Bombing Away the Chance for Joy

BAGHDAD, IRAQ.

Wednesday, the day it started, I went around to some of the high schools that we’ve been working with to do letter exchanges and diaries. Schools were in session. About half the students weren’t there. Some were staying at home with their folks but a lot of families did leave Baghdad if they could.

I talked to the teachers, talked to some students. Everybody seemed to be in pretty good spirits. One of the English teachers did break down in front of me afterwards. She was really, really scared. She was scared about the U.S. possibly using chemical weapons here, she was scared about this new bomb she heard of –you know, ‘the mother of all bombs’. She really just wanted to vent with somebody. So I listened to what she had to say, tried to comfort her as much as I could.

The kids talked about how hard it had been the day before on Tuesday. That was the last official day of school even though some kids came in on Wednesday. On Tuesday everybody said good-bye to one another. They said it was a really emotional experience. They didn’t know whether they were going to see their friends again or how long it might be. Wednesday had a very strange feel to it. Sort of like a holiday. Not that people were joyous, but everything was very slow, very easy. Not too much traffic. It was slightly overcast. It was as if you know, you’re living somewhere in the United States and the weather reports are saying there’s about to be a hurricane and people are just going about their business preparing for the hurricane. No panic. But you saw people taping up their windows, getting supplies, just trying to get ready for what was about to happen.
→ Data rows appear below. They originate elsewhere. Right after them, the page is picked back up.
-- ==== Sys2Proof/Machine/Lead.lean ====
section
/-! DEFINITION. Issue at the lead: fetch and transfer of segments, the checks before issue, the choice of the context,
timetabled issue, reissue, and the shadow context (R39 to R58, R65, R250, R251, R272, R284, R285, R421, R422). -/

namespace Sys2Proof.Machine

/-! ## Fetch (R42, R43, R50) -/

/-- Cycles until a line of code returns (R485). -/
def State.fetchLat (s : State) (d asid a : Nat) : Nat :=
  match (s.reach d asid .fetch a).2 with
  | .ok (.die _ _) => 520
  | .ok (.tier _) => 2 * crossD + 600
  | .ok (.host _) => 2 * crossD
  | _ => 1
/-- A half into which a segment is being fetched. -/
def State.fetchHalf (s : State) (d asid a : Nat) : Half := ⟨true, a, [], none, some (s.now + s.fetchLat d asid a)⟩
/-- A segment is fetched anew: what was wrong in its syllables is gone (R51, R447). -/
def State.freshCode (s : State) (d l c a : Nat) : State :=
  { s with upsets := s.upsets.filter fun u => match u with
      | .code d' l' c' a' _ => !(d' == d && l' == l && c' == c && a' == a)
      | _ => true }
/-- ASID of the caravan that a tile leads. -/
def State.asidAtTile (s : State) (d l : Nat) : Nat := (s.car d l).asid
/-- Make a segment current: it stays, the halves swap, or it is fetched into the spare half (R43). -/
def State.goSegment (s : State) (d l c seg : Nat) : State :=
  let x := s.lead d l c
  if x.cur.has seg then s
  else if x.spare.has seg then s.modLead d l c fun x => { x with sel := !x.sel }
  else
    let h := s.fetchHalf d (s.asidAtTile d l) seg
    (s.freshCode d l c seg).modLead d l c fun x => { x.setSpare h with sel := !x.sel }
/-- The prefetch that begins when a segment starts executing (R42); the shadow context has none (R284). -/
def State.prefetch (s : State) (d l c : Nat) : State :=
  let x := s.lead d l c
  let r := x.cur.record
  let want := if recPfa r then some (recAlt r) else if recNextv r then some (recNext r) else none
  match want with
  | some a =>
    if c = 4 || x.cur.has a || x.spare.has a then s
    else
      let h := s.fetchHalf d (s.asidAtTile d l) a
      (s.freshCode d l c a).modLead d l c fun x => x.setSpare h
  | none => s
/-- The syllables of a line are expanded, or the half ends at a line that could not be fetched. -/
def Half.take (h : Half) (now : Nat) (r : Except FetchFail (List Syl)) : Half :=
  match r with
  | .error f => { h with fail := some f, next := none }
  | .ok l =>
    let h := { h with syls := h.syls ++ l }
    { h with next := if h.ended then none else some (now + 1) }
/-- Return the next line of a half, once the general stream has its translation (R385). -/
def State.fillHalf (s : State) (d l c : Nat) (h : Half) : State × Option Half :=
  let a := h.addr + 4 * h.syls.length
  let (s, ready) := s.genReady (s.who d l c) 0 [a]
  if !ready then (s, none)
  else
    let (s, r) := s.fetchLine d (s.asidAtTile d l) a
    ((s.modTile d l fun x => x.unpipe 0), some (h.take s.now r))
/-- The next line of a half may return. -/
def Half.lineDue (h : Half) (now : Nat) : Bool := (h.next.map fun n => decide (n ≤ now)) == some true
/-- FETCH_LINE_RETURN (R42): the lead's one prefetch engine expands at most one line in a cycle: for the contexts in
the order in which the cycle asks, and for a context's current half before its spare one (log 84). -/
def execFetchLineReturn (die lead ctx : Nat) (s : State) : Host.Outcome State Fault Refusal :=
  let x := s.lead die lead ctx
  let busy (s : State) : State := s.modTile die lead fun t => { t with fetchAt := s.now + 1 }
  .next (
    if (s.tile die lead).fetchAt = s.now + 1 then s
    else if x.cur.lineDue s.now then
      match s.fillHalf die lead ctx x.cur with
      | (s, some h) => (busy s).modLead die lead ctx fun x => x.setCur h
      | (s, none) => s
    else if x.spare.lineDue s.now then
      match s.fillHalf die lead ctx x.spare with
      | (s, some h) => (busy s).modLead die lead ctx fun x => x.setSpare h
      | (s, none) => s
    else s)

/-! ## Checks before issue (R65) -/

/-- A trap at issue: kind B, found by the lead (R430 code 0). -/
def issueTrap (cause : Nat) (status addr2 : Nat := 0) (baddr : Option Nat := none) : TrapInfo :=
  { cause := cause, kind := 0, eng := 0, status := status, addr2 := addr2 % 2 ^ 57, baddr := baddr }
/-- Some instruction may not stand in a delay position (R57). -/
def notInDelay : Instr → Bool
  | .loop .. | .loopRot .. | .loopw .. | .yield | .exit => true
  | i => isTransfer i
/-- What the lead finds at a position. -/
inductive Found where
  | stall
  | trap (i : TrapInfo)
  | bundle (b : Bundle) (hdrs : List (Slot × Syl)) (baddr : Nat)
  /-- An idle bundle of the bundle at the address, of so many. -/
  | idle (n baddr : Nat)
  deriving DecidableEq, Repr
/-- The trap of a fetch-poisoned bundle: the prefetch engine has failed (R430, log 28), with BADDR and ADDR2 (R50). -/
def poisonTrap (h : Half) (idx : Nat) (off : Option Nat) : TrapInfo :=
  let f := h.fail.getD ⟨0x40, 0, 0⟩
  { issueTrap f.cause f.status (if f.cause = 0xA5 then 0 else if h.recRead then max f.line (h.addr + 16) else h.addr)
      (some (if idx = 0 then h.addr + 16 else (off.map (bodyAddr h.addr)).getD 0)) with eng := 8 }
/-- Syllables of a half up to the bundle at an index, if a syllable of that bundle or of the record is the one named. -/
def Half.upTo (h : Half) (idx syl : Nat) : Option Nat :=
  match h.look idx with
  | .found off ws =>
    if syl < 4 then some 0 else if 4 + off ≤ syl && syl < 4 + off + bundleLen ws then some (4 + off) else none
  | _ => none
/-- The bundle that would issue has a parity error in the loop buffer (R447): it is found now, with cause 0xA5, and the
expansion ends there, so that a resumption fetches the segment again (R51). -/
def State.codeParity (s : State) (d l c : Nat) (p : Pos) : State :=
  let h := (s.lead d l c).cur
  let hit (u : Upset) : Option Nat := match u with
    | .code d' l' c' a k => if d' == d && l' == l && c' == c && a == h.addr then h.upTo p.idx k else none
    | _ => none
  if s.upsets.isEmpty || p.ioff ≠ 0 then s
  else match s.upsets.find? fun u => (hit u).isSome with
    | none => s
    | some u => ({ s with upsets := s.upsets.erase u }.incCtl d 0x448).modLead d l c fun x =>
        x.setCur { h with syls := h.syls.take ((hit u).getD 0), fail := some ⟨0xA5, 0, 0⟩, next := none }

/-- LAST as LEN requires it of a bundle at an offset that takes n syllables (R38). -/
def lastWanted (h : Half) (off n : Nat) : Bool := off + n == recLen h.record
/-- The rows of R65 that need no register: those of the record, the header, LAST, the 65th bundle, the syllables. -/
def readBundle (h : Half) (p : Pos) (chk : Bool) : Found :=
  if h.fail.isNone && h.recRead && recBad h.record then .trap (issueTrap 0x01 0 0 (some h.addr))
  else match h.look p.idx with
  | .wait => .stall
  | .poison off => .trap (poisonTrap h p.idx off)
  | .past => .trap (if chk then issueTrap 0x0A else issueTrap 0x04 0 0 (some (bodyAddr h.addr (recLen h.record))))
  | .found off ws =>
    let n := bundleLen ws
    let a := bodyAddr h.addr off
    let idle := hdrIdle (ws.headD 0)
    if 0 < p.ioff then
      if p.ioff ≤ idle && (!chk || 2 ≤ p.ioff) then .idle idle a else .trap (issueTrap 0x0A 0 0 (some a))
    else
      let t (cause : Nat) (status : Nat := 0) : Found := .trap (issueTrap cause status 0 (some a))
      match decodeBundle ws with
      | (_, .error .header) => t 0x00 4
      | (_, .error .beyond) => t 0x00 5
      | (_, r) =>
        if hdrLast (ws.headD 0) != lastWanted h off n then t 0x02
        else if 64 ≤ p.idx then t 0x03
        else match r with
          | .error r => t 0x00 r.status
          | .ok b =>
            let cut := ((cutSlots Slot.all (ws.headD 0) ((ws.take n).drop 1)).map (·.1)).getD []
            if b.slots.any fun e => loopAbove p.idx e.2 then t 0x00 2
            else if b.slots.any fun e => chainEnd h p.idx e.2 == none then .stall
            else .bundle b (cut.map fun e => (e.1, e.2.headD 0)) a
Thank God we haven’t had saturation bombing here in Baghdad for the last couple days. The life here has been very normal. People are out on the street. The markets were open. I think though that its not going to stay like this. We hear there are several American armored divisions approaching Baghdad, the B–52s in Britain are being fueled up and are ready to go for saturation bombing, maybe tonight. And you know, there is an air of bravado among people here. They tell you that the United States has bombing them for the last 12 years and they’re still here. But I think underneath that everybody is very scared. I know I’m very scared.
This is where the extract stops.